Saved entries
>>

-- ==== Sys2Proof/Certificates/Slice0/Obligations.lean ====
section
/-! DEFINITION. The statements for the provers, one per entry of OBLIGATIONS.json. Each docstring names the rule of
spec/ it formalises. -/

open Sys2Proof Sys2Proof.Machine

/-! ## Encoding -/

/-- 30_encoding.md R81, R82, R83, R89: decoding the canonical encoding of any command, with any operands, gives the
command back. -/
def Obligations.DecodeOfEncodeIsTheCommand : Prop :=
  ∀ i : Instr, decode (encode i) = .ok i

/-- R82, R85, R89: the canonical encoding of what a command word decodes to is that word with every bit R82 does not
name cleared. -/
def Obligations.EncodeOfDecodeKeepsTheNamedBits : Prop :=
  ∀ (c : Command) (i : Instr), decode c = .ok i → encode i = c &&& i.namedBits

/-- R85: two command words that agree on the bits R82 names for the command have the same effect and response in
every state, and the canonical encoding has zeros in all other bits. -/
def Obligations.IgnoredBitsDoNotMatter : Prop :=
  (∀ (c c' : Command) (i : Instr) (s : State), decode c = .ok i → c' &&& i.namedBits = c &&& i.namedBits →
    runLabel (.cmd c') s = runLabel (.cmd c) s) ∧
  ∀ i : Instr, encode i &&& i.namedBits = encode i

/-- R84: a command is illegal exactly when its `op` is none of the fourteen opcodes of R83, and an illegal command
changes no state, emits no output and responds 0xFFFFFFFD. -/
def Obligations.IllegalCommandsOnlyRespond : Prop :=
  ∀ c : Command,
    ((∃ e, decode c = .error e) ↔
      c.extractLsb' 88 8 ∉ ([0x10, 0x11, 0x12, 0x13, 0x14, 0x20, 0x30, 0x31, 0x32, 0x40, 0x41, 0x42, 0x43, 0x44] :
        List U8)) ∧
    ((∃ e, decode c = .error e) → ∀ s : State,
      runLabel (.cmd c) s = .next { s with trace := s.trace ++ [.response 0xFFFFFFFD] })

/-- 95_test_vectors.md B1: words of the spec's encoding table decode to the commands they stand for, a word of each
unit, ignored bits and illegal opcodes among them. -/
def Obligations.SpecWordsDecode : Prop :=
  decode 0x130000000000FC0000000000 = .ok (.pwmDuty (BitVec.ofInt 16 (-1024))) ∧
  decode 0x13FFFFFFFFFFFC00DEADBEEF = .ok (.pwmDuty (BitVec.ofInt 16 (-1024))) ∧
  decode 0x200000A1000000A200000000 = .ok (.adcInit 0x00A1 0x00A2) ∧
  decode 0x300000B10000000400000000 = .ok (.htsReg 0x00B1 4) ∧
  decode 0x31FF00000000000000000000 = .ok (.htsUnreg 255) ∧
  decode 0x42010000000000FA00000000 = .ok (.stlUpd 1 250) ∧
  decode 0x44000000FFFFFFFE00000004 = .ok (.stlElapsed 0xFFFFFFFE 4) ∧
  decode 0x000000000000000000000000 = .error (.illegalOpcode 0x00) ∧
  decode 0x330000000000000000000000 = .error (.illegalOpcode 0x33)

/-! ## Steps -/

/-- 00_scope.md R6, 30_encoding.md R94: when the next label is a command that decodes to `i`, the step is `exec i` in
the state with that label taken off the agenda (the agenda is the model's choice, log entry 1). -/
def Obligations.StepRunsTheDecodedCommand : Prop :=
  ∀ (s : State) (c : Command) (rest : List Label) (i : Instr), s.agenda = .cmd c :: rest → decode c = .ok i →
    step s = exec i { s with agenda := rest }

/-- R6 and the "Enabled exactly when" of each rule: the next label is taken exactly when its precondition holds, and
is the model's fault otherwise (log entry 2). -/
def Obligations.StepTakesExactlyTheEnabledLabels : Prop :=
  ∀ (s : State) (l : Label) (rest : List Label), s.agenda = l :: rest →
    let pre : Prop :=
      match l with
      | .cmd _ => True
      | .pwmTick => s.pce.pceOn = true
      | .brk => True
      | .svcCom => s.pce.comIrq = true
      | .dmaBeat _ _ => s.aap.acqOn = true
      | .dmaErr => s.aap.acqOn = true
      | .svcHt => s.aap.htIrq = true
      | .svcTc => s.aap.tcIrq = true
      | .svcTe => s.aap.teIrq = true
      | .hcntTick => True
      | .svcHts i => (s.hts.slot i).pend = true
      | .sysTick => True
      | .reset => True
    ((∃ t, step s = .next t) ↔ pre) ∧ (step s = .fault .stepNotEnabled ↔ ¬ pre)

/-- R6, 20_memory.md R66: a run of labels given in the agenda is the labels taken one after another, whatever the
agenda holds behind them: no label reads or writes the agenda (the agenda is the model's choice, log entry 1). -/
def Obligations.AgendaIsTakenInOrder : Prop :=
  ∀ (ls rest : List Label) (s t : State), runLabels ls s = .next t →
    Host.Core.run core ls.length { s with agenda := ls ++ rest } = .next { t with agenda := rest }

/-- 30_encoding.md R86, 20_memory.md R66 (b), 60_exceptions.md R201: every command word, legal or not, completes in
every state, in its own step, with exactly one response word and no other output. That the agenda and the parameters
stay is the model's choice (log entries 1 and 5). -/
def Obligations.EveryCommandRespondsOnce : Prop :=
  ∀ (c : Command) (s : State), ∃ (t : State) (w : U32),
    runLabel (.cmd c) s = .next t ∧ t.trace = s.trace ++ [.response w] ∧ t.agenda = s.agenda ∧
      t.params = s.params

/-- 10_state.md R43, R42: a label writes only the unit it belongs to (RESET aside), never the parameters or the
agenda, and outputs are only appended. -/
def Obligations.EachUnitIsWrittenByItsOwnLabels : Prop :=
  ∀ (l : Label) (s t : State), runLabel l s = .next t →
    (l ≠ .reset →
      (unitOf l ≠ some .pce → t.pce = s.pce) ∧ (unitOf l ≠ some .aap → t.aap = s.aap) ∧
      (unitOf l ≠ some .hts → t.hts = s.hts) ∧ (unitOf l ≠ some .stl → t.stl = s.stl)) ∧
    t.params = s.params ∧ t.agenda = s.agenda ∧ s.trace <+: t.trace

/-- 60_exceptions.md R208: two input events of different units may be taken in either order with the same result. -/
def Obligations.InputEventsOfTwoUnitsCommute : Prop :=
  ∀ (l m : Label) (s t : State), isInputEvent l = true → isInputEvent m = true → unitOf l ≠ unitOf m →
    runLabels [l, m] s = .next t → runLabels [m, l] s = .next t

<<
>>

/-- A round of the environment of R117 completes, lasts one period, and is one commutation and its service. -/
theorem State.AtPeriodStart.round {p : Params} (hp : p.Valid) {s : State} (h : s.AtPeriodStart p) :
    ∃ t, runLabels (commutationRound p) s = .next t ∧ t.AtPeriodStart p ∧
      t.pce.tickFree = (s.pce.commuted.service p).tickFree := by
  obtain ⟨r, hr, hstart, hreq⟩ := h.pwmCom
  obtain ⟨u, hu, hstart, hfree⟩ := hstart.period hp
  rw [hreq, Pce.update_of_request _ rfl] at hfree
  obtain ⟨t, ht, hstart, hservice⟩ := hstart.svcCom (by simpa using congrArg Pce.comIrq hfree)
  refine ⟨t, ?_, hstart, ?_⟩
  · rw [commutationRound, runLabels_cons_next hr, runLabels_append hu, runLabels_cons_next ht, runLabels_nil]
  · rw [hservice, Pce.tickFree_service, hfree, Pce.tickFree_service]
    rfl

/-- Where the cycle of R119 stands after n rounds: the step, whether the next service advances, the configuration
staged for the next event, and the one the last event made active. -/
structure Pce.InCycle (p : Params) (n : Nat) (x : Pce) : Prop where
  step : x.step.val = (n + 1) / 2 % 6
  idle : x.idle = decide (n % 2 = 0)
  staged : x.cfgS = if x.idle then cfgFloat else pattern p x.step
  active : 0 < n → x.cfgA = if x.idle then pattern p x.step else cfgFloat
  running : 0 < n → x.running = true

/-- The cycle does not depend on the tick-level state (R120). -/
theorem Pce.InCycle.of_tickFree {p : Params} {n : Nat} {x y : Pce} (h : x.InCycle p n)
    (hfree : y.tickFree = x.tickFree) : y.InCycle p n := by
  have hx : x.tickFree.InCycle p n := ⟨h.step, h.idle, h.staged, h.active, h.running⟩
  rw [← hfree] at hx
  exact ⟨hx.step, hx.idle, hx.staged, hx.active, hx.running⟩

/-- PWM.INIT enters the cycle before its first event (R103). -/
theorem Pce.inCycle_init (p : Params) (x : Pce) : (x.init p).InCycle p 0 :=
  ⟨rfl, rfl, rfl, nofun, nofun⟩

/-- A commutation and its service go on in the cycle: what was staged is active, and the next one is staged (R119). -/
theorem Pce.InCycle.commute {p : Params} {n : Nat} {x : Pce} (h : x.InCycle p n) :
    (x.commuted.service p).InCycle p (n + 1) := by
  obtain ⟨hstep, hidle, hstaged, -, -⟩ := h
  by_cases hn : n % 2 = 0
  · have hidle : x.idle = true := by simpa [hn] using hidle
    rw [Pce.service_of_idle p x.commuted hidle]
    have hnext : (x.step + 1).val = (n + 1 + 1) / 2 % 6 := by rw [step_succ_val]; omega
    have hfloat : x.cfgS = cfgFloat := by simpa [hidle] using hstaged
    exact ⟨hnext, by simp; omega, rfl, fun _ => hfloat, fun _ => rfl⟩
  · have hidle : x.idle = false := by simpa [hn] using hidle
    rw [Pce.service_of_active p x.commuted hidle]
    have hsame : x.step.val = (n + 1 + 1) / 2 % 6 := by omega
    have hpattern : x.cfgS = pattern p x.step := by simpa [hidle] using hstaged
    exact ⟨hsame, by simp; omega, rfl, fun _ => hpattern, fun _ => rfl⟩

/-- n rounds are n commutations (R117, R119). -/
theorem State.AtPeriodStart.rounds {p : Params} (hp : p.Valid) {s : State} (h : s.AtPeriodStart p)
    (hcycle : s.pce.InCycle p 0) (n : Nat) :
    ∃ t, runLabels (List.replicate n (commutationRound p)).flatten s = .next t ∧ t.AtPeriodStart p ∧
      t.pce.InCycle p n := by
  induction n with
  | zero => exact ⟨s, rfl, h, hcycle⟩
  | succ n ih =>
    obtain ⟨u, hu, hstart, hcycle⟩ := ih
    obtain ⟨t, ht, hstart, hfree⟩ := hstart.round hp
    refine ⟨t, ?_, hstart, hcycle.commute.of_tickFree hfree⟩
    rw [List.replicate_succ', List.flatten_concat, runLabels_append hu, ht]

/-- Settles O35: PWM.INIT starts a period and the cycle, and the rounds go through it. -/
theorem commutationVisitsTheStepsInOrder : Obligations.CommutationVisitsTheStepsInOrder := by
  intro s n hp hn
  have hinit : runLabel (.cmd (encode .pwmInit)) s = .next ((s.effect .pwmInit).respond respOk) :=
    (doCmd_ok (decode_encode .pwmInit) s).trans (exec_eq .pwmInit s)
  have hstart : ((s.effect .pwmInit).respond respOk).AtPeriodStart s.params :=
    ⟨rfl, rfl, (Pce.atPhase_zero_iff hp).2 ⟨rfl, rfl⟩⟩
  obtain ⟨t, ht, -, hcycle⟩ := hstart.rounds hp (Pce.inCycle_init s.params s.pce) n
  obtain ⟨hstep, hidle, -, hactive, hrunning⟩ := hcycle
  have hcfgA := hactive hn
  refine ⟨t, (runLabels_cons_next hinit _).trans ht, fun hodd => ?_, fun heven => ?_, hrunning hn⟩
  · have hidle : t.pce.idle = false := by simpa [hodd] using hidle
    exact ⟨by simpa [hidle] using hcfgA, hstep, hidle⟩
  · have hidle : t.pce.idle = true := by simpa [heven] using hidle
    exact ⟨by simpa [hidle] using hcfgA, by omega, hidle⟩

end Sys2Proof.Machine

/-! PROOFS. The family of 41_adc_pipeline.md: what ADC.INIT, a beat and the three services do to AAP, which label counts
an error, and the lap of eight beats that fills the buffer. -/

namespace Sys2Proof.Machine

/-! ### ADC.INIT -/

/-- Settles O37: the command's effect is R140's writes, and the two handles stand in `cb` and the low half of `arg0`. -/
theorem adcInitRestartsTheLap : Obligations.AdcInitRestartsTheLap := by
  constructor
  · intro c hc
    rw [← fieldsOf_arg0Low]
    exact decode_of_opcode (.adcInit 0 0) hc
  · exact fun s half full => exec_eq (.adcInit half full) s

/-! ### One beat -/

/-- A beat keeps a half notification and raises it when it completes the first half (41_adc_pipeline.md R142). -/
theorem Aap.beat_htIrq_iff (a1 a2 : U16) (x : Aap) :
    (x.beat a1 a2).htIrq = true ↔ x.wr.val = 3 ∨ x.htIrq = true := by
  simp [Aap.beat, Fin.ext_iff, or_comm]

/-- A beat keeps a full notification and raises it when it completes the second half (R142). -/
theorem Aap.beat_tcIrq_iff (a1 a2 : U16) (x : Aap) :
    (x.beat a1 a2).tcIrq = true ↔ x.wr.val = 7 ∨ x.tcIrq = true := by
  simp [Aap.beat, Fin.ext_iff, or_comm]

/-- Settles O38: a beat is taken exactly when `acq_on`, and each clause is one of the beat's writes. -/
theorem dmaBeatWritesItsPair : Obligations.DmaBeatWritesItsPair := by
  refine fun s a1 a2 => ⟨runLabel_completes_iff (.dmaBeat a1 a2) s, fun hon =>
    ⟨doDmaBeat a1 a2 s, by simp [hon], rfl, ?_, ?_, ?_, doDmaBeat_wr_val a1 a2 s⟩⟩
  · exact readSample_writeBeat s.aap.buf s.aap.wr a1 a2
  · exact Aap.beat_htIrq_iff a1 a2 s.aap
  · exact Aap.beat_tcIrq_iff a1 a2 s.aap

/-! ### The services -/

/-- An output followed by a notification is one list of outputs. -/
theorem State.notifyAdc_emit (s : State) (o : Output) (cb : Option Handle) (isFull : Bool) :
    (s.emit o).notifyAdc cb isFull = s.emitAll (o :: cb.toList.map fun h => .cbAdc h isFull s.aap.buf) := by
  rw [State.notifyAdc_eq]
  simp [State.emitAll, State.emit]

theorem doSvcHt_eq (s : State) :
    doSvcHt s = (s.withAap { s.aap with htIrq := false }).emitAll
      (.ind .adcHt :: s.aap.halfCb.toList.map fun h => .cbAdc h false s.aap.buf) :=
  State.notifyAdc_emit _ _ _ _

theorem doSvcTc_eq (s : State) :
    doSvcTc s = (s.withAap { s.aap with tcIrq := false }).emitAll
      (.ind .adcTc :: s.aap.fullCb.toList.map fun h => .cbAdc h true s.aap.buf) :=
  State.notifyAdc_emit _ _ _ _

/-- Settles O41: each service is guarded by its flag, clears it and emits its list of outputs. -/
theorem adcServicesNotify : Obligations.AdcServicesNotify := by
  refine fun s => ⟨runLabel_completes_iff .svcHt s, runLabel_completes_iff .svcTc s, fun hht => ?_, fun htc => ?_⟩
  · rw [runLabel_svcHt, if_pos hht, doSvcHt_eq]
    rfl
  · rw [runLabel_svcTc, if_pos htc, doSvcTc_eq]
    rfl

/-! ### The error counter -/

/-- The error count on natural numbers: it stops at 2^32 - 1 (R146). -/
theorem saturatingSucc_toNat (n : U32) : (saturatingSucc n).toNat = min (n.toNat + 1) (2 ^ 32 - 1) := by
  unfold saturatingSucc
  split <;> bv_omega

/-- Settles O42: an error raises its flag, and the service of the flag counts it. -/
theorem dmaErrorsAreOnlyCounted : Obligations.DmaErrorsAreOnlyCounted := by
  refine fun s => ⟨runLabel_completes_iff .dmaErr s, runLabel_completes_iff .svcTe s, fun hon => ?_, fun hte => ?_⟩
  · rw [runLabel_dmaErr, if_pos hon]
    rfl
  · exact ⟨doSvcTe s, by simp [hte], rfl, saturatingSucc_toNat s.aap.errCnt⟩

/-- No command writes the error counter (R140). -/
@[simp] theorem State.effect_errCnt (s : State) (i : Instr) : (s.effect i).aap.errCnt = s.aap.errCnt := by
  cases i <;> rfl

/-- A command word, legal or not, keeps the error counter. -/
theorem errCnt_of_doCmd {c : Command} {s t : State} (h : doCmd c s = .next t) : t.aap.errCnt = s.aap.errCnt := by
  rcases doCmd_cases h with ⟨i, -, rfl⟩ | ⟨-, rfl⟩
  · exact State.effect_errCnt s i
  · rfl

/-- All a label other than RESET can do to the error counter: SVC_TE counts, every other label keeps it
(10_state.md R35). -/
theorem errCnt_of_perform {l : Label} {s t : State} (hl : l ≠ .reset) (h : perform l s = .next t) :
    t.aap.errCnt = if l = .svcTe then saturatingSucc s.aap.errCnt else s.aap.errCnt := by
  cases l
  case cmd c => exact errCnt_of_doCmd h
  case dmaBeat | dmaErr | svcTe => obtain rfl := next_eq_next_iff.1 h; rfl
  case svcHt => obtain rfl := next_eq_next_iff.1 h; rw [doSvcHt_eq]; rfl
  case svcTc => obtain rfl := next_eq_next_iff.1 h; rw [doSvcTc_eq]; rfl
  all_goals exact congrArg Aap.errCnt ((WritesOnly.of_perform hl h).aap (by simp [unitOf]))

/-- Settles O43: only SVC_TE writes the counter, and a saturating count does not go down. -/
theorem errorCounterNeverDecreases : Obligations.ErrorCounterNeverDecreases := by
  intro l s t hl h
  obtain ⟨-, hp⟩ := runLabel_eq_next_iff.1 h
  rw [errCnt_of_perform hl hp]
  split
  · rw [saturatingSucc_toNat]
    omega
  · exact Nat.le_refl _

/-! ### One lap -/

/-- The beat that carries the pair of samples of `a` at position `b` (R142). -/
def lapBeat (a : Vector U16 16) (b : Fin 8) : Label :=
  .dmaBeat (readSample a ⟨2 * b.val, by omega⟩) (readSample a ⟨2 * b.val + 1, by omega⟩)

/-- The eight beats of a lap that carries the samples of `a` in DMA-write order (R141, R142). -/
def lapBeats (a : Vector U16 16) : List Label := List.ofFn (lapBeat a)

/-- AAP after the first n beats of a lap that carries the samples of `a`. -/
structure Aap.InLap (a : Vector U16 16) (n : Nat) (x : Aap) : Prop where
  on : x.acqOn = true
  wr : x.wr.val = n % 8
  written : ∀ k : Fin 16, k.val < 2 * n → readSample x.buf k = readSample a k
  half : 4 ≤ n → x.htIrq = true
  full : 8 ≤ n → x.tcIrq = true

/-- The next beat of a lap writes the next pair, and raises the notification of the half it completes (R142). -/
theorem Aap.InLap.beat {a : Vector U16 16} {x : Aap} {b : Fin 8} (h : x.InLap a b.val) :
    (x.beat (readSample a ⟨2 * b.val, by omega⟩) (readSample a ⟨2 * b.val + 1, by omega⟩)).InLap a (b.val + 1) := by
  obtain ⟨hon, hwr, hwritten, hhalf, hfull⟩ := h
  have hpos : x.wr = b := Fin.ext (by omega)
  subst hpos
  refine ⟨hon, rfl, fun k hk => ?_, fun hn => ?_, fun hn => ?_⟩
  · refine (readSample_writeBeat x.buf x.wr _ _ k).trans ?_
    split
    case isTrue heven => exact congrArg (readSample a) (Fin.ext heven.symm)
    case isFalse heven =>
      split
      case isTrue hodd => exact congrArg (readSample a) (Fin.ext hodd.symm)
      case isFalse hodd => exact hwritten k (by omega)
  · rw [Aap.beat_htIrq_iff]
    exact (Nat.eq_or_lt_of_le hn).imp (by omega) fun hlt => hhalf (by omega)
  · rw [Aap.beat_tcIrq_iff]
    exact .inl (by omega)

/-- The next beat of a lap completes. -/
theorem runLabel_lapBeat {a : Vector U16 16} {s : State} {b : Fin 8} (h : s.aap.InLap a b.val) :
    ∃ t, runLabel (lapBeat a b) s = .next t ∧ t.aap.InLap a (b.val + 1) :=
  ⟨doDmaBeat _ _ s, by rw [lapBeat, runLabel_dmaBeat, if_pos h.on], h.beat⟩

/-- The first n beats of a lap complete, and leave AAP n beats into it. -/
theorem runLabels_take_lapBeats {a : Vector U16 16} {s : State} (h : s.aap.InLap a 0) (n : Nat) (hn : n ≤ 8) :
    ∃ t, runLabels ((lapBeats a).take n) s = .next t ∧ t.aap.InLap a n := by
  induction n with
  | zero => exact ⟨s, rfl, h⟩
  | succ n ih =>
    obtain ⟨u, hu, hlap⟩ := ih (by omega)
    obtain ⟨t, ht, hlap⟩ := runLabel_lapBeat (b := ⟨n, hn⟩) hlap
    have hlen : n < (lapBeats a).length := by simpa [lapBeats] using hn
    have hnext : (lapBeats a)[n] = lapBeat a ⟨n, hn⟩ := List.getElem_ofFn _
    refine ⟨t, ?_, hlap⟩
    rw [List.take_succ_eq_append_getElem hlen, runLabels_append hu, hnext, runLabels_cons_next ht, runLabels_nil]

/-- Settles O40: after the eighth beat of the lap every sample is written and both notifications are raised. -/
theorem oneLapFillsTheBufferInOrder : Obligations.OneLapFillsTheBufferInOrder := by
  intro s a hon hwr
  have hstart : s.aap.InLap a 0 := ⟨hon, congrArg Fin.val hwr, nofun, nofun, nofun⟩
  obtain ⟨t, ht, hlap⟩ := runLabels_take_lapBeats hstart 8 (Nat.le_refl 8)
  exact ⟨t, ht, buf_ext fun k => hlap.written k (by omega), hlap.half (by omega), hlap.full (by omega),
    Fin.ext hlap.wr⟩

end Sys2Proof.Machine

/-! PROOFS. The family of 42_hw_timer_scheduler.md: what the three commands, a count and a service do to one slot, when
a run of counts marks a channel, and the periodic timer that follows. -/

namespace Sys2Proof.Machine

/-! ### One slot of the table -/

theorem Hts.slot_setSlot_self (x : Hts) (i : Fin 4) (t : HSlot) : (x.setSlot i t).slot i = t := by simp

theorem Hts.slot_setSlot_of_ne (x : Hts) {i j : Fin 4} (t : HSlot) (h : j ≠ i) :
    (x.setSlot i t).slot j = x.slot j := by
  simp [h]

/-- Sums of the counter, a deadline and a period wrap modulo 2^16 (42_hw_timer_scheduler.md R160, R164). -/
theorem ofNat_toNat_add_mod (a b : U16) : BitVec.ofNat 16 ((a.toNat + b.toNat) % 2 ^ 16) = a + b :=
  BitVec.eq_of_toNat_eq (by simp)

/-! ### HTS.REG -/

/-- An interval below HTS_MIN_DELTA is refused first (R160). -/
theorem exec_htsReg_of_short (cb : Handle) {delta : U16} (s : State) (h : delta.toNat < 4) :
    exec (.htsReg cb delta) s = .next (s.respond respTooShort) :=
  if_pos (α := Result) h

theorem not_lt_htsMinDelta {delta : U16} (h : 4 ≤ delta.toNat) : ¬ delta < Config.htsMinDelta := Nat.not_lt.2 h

<<

Directions: Set down, from the entries above, exactly the lines from the one with "obtain ⟨t, ht, hlap⟩ := runLabel_lapBeat" up to and including the one with "Obligations.OneLapFillsTheBufferInOrder := by", and no other lines.

Answer section:
    obtain ⟨t, ht, hlap⟩ := runLabel_lapBeat (b := ⟨n, hn⟩) hlap
    have hlen : n < (lapBeats a).length := by simpa [lapBeats] using hn
    have hnext : (lapBeats a)[n] = lapBeat a ⟨n, hn⟩ := List.getElem_ofFn _
    refine ⟨t, ?_, hlap⟩
    rw [List.take_succ_eq_append_getElem hlen, runLabels_append hu, hnext, runLabels_cons_next ht, runLabels_nil]

/-- Settles O40: after the eighth beat of the lap every sample is written and both notifications are raised. -/
theorem oneLapFillsTheBufferInOrder : Obligations.OneLapFillsTheBufferInOrder := by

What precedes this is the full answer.